* _Task to carry out_:
Below are records; reproduce exactly the lines from the one that has "0x61 => some" through the one that has "command names. -/", ends included, and nothing more.
-- Opening Marker --
-- ==== Sys2Proof/Machine/Admin.lean ====
section
/-! DEFINITION. Admin descriptors: their fields, the checks of R81 on them, and how one is taken from ring 3 (R81, R82;
Tables 4-8, 4-9, 5-5, 5-8, 14-4; 07, 09, 11, 12, 15, 16, 17 for each opcode's arguments). -/

namespace Sys2Proof.Machine

def aOpcode (d : Desc) : Nat := fieldOf d 7 0
def aLen (d : Desc) : Nat := fieldOf d 127 96
def aArg0 (d : Desc) : Nat := fieldOf d 255 192
def aArg1 (d : Desc) : Nat := fieldOf d 319 256
def aArg2 (d : Desc) : Nat := fieldOf d 383 320
def aAddr (d : Desc) : Nat := fieldOf d 447 384

/-- No argument and no buffer. -/
def aBare (d : Desc) : Bool := aArg0 d == 0 && aArg1 d == 0 && aArg2 d == 0 && aLen d == 0

/-- KEY_LOAD (Table 5-5, R97 step 1). -/
def keyLoadFields (d : Desc) : Bool :=
  let slot := aArg0 d % 512
  let wrap := bitsOf (aArg0 d) 18 16
  decide (slot ≤ 259) && bitsOf (aArg0 d) 15 9 == 0 && decide (aArg0 d < 2 ^ 19) && aArg1 d == 0 && aArg2 d == 0 &&
    (if wrap ≤ 3 then aLen d == 64 && slot != 256 + wrap else wrap == 7 && aLen d == 192 && decide (256 ≤ slot))

/-- KNOT_SIGNAL (09, R180 step 1). -/
def knotSignalFields (d : Desc) : Bool :=
  let k := bitsOf (aArg0 d) 5 0
  decide (k ≤ 47) && bitsOf (aArg0 d) 15 6 == 0 && decide (aArg0 d < 2 ^ 32) && remoteAmountOk k (bitsOf (aArg0 d) 31 16) &&
    decide (aArg1 d < 2 ^ 48) && aArg2 d == 0 && aLen d == 0

/-- LIB_PREFETCH (Table 14-4, R284 step 1). P is reserved unless SHP is set; cancel and unstage use ARG1[5:0] alone, with FIRST_PAGE ignored (log 40). -/
def prefetchFields (d : Desc) : Bool :=
  let a := aArg0 d
  let action := bitsOf a 31 30
  aLen d == 0 &&
  (if action = 0 then
    decide (a < 2 ^ 47) && bitsOf a 34 32 != 0 && (bitAt a 34 || bitsOf a 45 35 == 0) &&
      decide (aArg1 d < 2 ^ 48) && aArg1 d % 4096 == 0 && decide (aArg2 d < 2 ^ 56) && bitsOf (aArg2 d) 47 0 % 64 == 0 &&
      (bitAt a 33 || aArg2 d == 0)
  else action != 3 && decide (a < 2 ^ 32) && decide (aArg1 d < 64) && aArg2 d == 0)

/-- LOG_READ (17, "LOG_READ"). -/
def logReadFields (d : Desc) : Bool :=
  let n := aLen d
  decide (aArg0 d < 2 ^ 32) && decide (aArg1 d < 4) && aArg2 d == 0 &&
  (if aArg1 d = 0 then decide (64 ≤ n) && decide (n ≤ 262144)
   else if aArg1 d = 1 then decide (64 ≤ n) && decide (n ≤ 2 ^ 20)
   else if aArg1 d = 2 then n == 17408
   else decide (64 ≤ n) && decide (n ≤ 2 ^ 22))

/-- The argument and LEN rules of each opcode; none for a reserved opcode. -/
def adminArgs (d : Desc) : Option Bool :=
  let noArgs := aArg0 d == 0 && aArg1 d == 0 && aArg2 d == 0
  match aOpcode d with
  | 0x01 => some (aBare d)
  | 0x10 => some noArgs
  | 0x11 => some (decide (aArg0 d < 2 ^ 48) && aArg1 d == 0 && aArg2 d == 0 && aLen d == 0)
  | 0x12 => some (aBare d)
  | 0x20 => some (keyLoadFields d)
  | 0x21 => some (decide (aArg0 d ≤ 259) && aArg1 d == 0 && aArg2 d == 0 && aLen d == 0)
  | 0x22 => some (noArgs && aLen d == 64)
  | 0x23 => some (aArg0 d % 256 != 0 && decide (aArg0 d < 2 ^ 10) && bitsOf (aArg0 d) 9 8 != 3 && aArg1 d == 0 && aArg2 d == 0 && aLen d == 0)
  | 0x30 => some (knotSignalFields d)
  | 0x31 => some (decide (aArg0 d ≤ 1) && aArg1 d == 0 && aArg2 d == 0 && aLen d == 512)
  | 0x40 => some (decide (aArg0 d < 2 ^ 30) && decide (aArg1 d < 2 ^ 30) && aArg2 d == 0 && aLen d == 0)
  | 0x41 => some (decide (aArg0 d < 2 ^ 30) && decide (aArg1 d < 2 ^ 30) && aArg2 d == 0 && aLen d == 0)
  | 0x42 => some (prefetchFields d)
  | 0x50 => some (noArgs && aLen d == 64)
  | 0x60 => some (decide (aArg0 d < 2 ^ 25) && aArg1 d == 0 && aArg2 d == 0 && aLen d % 4096 == 0 && decide (4096 ≤ aLen d) && decide (aLen d ≤ 2 ^ 20))
  | 0x61 => some (decide (aArg0 d ≤ 2) && aArg1 d == 0 && aArg2 d == 0 && aLen d == 0)
  | 0x70 => some (decide (aArg0 d ≤ 1) && aArg1 d == 0 && aArg2 d == 0 && aLen d == 256)
  | 0x71 => some (aBare d)
  | 0x72 => some (logReadFields d)
  | 0x80 => some (noArgs && decide (64 ≤ aLen d))
  | _ => none

/-- R81 on an admin descriptor: 0, BAD_DESC or BAD_OPCODE. -/
def adminCheck (d : Desc) : Nat :=
  match adminArgs d with
  | none => 2
  | some ok =>
    if ok && fieldOf d 95 8 == 0 && fieldOf d 191 128 == 0 && aLen d % 64 == 0 && decide (aLen d ≤ 2 ^ 24) && aAddr d % 64 == 0 &&
      (aLen d != 0 || aAddr d == 0) then 0 else 1

/-- The admin descriptor fetched from ring 3 is carried out, one at a time (R82). -/
def admin (s : State) (d : Desc) (op : Nat) (body : State → State) : State :=
  match (fnOf s 0).adminFetched with
  | d' :: rest =>
    if d' = d && aOpcode d = op && s.admin.isNone && mainOn s && !resetDue s && !(fnOf s 0).resetting then
      body (modFn s 0 (fun f => { f with adminFetched := rest }))
    else s
  | [] => s

/-- An admin descriptor of an opcode whose ACTION is the one that the command names. -/
def adminAct (s : State) (d : Desc) (op : Nat) (is : Bool) (body : State → State) : State :=
  if is then admin s d op body else s

/-- A descriptor whose buffer read waits for a tag stays the next to be carried out (04, "What if every tag is quarantined?"). -/
def bufferWaits (s : State) (d : Desc) : State :=
  noteExhausted (modFn s 0 (fun f => { f with adminFetched := d :: f.adminFetched }))

/-- The buffer of an admin descriptor read (R87, R89): its bytes, or DMA_ERROR, or DMA_TIMEOUT with the tag reported in AER and quarantined. -/
def withBuffer (s : State) (d : Desc) (r : DmaRead) (body : List Byte → State → State) : State :=
  match freeReadTag s.host with
  | none => bufferWaits s d
  | some t =>
    let s := emit s (.dmaRead t (aAddr d) (aLen d) false (readTimeoutNs s))
    match r with
    | .ok bytes => body (padTo (aLen d) bytes) s
    | .error => adminDone s d 4 0
    | .timeout => adminDone (emit (setHost s { s.host with quarantine := tabSet t false s.host.quarantine }) (.aer t false)) d 5 0

/-- NOP completes with OK (Table 4-9). -/
def nopDesc (s : State) (d : Desc) : State := admin s d 1 (fun s => adminDone s d 0 0)

/-- NOP (R82) -/
def execNop (d : Desc) (s : State) : Host.Outcome State Fault Refusal := .next (nopDesc s d)

end Sys2Proof.Machine
end

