def bindDesc (s : State) (fn : Nat) (d : Desc) : State :=
  ring0 s fn d 3 (fun k s =>
    let i := dStream d
    let model := dArg0 d
    match (streamOf s i).vst with
    | .bound => refuse s fn d k 0x44
    | .closing => refuse s fn d k 0x03
    | .closed => refuse s fn d k 0x03
    | .opened =>
      let st := bindCheck s i model k
      if st ≠ 0 then refuse s fn d k st
      else modStream (acceptCtl s fn d k model) i (fun x => { x with vst := .bound, vmodel := model })
    | .paused =>
      let st := bindCheck s i model k
      if st ≠ 0 then refuse s fn d k st
      else modStream (acceptCtl s fn d k model) i (fun x => { x with vst := .bound, vmodel := model }))

/-- BIND (R115) -/
def execBind (fn : Nat) (d : Desc) (s : State) : Host.Outcome State Fault Refusal := .next (bindDesc s fn d)

def pauseDesc (s : State) (fn : Nat) (d : Desc) : State :=
  ring0 s fn d 4 (fun k s =>
    match (streamOf s (dStream d)).vst with
    | .closing => refuse s fn d k 0x03
    | .closed => refuse s fn d k 0x03
    | _ => modStream (acceptCtl s fn d k 0) (dStream d) (fun x => { x with vst := .paused }))

/-- PAUSE (R116) -/
def execPause (fn : Nat) (d : Desc) (s : State) : Host.Outcome State Fault Refusal := .next (pauseDesc s fn d)

def resumeDesc (s : State) (fn : Nat) (d : Desc) : State :=
  ring0 s fn d 5 (fun k s =>
    match (streamOf s (dStream d)).vst with
    | .closing => refuse s fn d k 0x03
    | .closed => refuse s fn d k 0x03
    | .opened => refuse s fn d k 0x44
    | .bound => acceptCtl s fn d k 0
    | .paused => modStream (acceptCtl s fn d k 0) (dStream d) (fun x => { x with vst := if x.vmodel = 0 then .opened else .bound }))

/-- RESUME (R116) -/
def execResume (fn : Nat) (d : Desc) (s : State) : Host.Outcome State Fault Refusal := .next (resumeDesc s fn d)

def closeDesc (s : State) (fn : Nat) (d : Desc) : State :=
  ring0 s fn d 6 (fun k s =>
    match (streamOf s (dStream d)).vst with
    | .closing => refuse s fn d k 0x03
    | .closed => refuse s fn d k 0x03
    | _ => modStream (acceptCtl s fn d k 0) (dStream d) (fun x => { x with vst := .closing, st := .closing }))

/-- CLOSE (R117) -/
def execClose (fn : Nat) (d : Desc) (s : State) : Host.Outcome State Fault Refusal := .next (closeDesc s fn d)

/-! ### FRAME (R119, R121) -/

/-- d := (s − e) mod 65,536. -/
def seqAhead (seq e : Nat) : Nat := (seq + 65536 - e % 65536) % 65536

/-- A frame of stream x in intake k beyond what R121 lets wait: its status. A class A frame sent again in the intake in which its fetch failed is not a second one, since the failed frame is no longer accepted: the model's choice (log 93). -/
def frameRoom (x : Stream) (k : Nat) : Nat :=
  if x.cls = 0 then (if x.pending.any (fun f => f.intake == k) then 0x46 else 0)
  else if 8 ≤ x.pending.length then 0x47 else 0

def acceptFrame (s : State) (fn : Nat) (d : Desc) (k missing : Nat) : State :=
  let i := dStream d
  let s := if missing = 0 then s
           else post s fn { evOf 0x0101 1 (missing + dSeq d * 2 ^ 16) with tenant := fn, stream := i }
  let o := takeOrd s
  let f : Pending := { ord := o.1, seq := dSeq d, cookie := dCookie d, addr := dAddr d, len := dLen d, eou := dEou d
                       intake := k, age := 0, payload := none }
  startRead (modStream o.2 i (fun x => { x with pending := x.pending ++ [f], nextSeq := (dSeq d + 1) % 65536 }))
    (.payload i (dSeq d))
-- Closing Marker --
* _Written response_:
  | 0x61 => some (decide (aArg0 d ≤ 2) && aArg1 d == 0 && aArg2 d == 0 && aLen d == 0)
  | 0x70 => some (decide (aArg0 d ≤ 1) && aArg1 d == 0 && aArg2 d == 0 && aLen d == 256)
  | 0x71 => some (aBare d)
  | 0x72 => some (logReadFields d)
  | 0x80 => some (noArgs && decide (64 ≤ aLen d))
  | _ => none

/-- R81 on an admin descriptor: 0, BAD_DESC or BAD_OPCODE. -/
def adminCheck (d : Desc) : Nat :=
  match adminArgs d with
  | none => 2
  | some ok =>
    if ok && fieldOf d 95 8 == 0 && fieldOf d 191 128 == 0 && aLen d % 64 == 0 && decide (aLen d ≤ 2 ^ 24) && aAddr d % 64 == 0 &&
      (aLen d != 0 || aAddr d == 0) then 0 else 1

/-- The admin descriptor fetched from ring 3 is carried out, one at a time (R82). -/
def admin (s : State) (d : Desc) (op : Nat) (body : State → State) : State :=
  match (fnOf s 0).adminFetched with
  | d' :: rest =>
    if d' = d && aOpcode d = op && s.admin.isNone && mainOn s && !resetDue s && !(fnOf s 0).resetting then
      body (modFn s 0 (fun f => { f with adminFetched := rest }))
    else s
  | [] => s

/-- An admin descriptor of an opcode whose ACTION is the one that the command names. -/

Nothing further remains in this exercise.